> [Task details]
Check each line of the records for "updateTimeout"; collect those that have it.

> [Excerpted data]

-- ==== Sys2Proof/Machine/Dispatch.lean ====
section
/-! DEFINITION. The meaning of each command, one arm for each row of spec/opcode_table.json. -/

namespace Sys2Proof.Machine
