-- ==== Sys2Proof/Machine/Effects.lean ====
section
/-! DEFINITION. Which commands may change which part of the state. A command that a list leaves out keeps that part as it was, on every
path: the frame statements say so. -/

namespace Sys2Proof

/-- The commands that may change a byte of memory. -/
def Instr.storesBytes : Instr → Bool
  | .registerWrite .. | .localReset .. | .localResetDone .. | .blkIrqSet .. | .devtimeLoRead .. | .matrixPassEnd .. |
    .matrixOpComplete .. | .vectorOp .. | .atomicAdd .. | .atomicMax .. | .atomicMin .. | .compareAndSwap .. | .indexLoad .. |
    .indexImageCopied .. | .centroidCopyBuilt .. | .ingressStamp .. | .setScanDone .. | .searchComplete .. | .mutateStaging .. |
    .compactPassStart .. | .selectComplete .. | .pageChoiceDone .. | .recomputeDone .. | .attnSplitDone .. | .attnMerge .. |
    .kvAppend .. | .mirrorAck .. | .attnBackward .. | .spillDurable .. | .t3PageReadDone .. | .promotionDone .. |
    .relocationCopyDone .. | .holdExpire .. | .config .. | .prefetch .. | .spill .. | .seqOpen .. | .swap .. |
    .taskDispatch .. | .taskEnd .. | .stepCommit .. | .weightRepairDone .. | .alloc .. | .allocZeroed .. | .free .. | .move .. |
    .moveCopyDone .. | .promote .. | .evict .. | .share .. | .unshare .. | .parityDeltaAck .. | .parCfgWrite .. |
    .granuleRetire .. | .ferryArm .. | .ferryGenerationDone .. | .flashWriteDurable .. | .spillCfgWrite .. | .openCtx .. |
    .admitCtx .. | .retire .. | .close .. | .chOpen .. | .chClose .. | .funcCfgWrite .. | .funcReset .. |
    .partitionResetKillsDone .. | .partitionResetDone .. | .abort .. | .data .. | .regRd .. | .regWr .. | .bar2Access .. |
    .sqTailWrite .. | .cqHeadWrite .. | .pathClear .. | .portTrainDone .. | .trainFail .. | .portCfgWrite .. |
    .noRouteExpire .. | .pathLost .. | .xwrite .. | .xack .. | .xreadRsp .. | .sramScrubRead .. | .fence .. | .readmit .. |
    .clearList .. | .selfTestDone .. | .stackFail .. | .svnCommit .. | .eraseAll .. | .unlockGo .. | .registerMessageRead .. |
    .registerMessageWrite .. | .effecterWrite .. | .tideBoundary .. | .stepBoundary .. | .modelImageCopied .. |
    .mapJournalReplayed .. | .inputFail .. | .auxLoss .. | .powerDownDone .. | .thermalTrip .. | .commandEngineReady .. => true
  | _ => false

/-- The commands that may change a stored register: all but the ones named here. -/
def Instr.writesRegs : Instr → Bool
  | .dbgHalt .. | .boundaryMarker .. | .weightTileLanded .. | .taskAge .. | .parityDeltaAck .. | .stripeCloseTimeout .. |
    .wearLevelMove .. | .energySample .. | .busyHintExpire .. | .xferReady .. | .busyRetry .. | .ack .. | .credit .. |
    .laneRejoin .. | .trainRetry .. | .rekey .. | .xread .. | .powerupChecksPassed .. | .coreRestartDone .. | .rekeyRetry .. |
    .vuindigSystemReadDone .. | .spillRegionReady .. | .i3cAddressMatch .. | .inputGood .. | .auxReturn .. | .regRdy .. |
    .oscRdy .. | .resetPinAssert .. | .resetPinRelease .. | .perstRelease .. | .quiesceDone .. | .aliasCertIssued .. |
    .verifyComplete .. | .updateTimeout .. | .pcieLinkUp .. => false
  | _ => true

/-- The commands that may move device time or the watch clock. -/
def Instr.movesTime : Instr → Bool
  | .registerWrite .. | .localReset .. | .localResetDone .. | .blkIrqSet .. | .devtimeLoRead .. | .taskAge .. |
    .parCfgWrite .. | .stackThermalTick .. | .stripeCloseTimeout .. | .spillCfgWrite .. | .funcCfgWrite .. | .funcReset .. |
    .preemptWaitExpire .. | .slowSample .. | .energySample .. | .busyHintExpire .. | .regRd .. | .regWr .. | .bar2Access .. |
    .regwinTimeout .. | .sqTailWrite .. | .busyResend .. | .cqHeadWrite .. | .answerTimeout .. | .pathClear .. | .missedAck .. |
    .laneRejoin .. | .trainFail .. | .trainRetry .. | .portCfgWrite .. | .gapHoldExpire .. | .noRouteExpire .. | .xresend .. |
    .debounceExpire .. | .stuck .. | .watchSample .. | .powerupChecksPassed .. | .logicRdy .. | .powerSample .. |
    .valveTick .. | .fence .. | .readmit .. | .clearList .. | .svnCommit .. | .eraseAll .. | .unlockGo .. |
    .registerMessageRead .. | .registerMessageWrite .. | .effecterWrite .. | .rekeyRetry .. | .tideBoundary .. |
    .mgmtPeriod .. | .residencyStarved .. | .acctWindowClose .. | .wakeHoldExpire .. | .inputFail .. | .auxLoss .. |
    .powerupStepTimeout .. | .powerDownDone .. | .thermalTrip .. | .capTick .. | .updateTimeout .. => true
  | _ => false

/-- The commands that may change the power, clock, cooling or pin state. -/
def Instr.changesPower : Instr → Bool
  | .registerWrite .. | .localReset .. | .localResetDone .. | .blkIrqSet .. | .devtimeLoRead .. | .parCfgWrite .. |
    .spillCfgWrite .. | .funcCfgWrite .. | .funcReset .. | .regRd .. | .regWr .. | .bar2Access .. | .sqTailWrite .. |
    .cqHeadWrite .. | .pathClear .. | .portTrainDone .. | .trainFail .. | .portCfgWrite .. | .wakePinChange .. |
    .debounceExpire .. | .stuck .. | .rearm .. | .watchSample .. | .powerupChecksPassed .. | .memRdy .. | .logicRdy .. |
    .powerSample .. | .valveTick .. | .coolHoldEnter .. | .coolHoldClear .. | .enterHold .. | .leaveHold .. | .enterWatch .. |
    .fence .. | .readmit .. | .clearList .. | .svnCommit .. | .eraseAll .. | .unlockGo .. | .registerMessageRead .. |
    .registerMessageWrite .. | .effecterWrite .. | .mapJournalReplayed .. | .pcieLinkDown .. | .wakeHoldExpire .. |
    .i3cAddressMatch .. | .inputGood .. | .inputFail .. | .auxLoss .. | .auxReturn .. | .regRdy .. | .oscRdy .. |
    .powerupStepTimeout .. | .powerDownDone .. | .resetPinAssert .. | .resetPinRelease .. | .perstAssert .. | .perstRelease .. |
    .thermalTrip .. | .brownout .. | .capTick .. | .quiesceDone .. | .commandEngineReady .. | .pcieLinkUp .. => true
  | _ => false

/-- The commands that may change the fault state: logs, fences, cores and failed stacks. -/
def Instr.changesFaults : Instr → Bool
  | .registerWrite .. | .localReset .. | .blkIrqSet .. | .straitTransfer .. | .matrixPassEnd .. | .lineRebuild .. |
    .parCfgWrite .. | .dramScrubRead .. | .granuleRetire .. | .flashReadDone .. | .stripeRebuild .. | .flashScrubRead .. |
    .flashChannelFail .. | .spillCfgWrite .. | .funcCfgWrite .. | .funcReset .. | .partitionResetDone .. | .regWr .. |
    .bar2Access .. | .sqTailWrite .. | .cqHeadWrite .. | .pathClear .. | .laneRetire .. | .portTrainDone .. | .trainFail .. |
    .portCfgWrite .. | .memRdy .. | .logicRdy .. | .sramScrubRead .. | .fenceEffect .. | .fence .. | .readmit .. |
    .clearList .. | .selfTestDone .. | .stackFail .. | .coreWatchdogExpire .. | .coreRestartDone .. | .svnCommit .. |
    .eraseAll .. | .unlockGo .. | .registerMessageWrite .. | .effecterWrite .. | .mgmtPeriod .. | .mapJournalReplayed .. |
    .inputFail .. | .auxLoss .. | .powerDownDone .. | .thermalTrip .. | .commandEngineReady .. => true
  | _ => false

> [Result of the task]
    .verifyComplete .. | .updateTimeout .. | .pcieLinkUp .. => false
    .powerupStepTimeout .. | .powerDownDone .. | .thermalTrip .. | .capTick .. | .updateTimeout .. => true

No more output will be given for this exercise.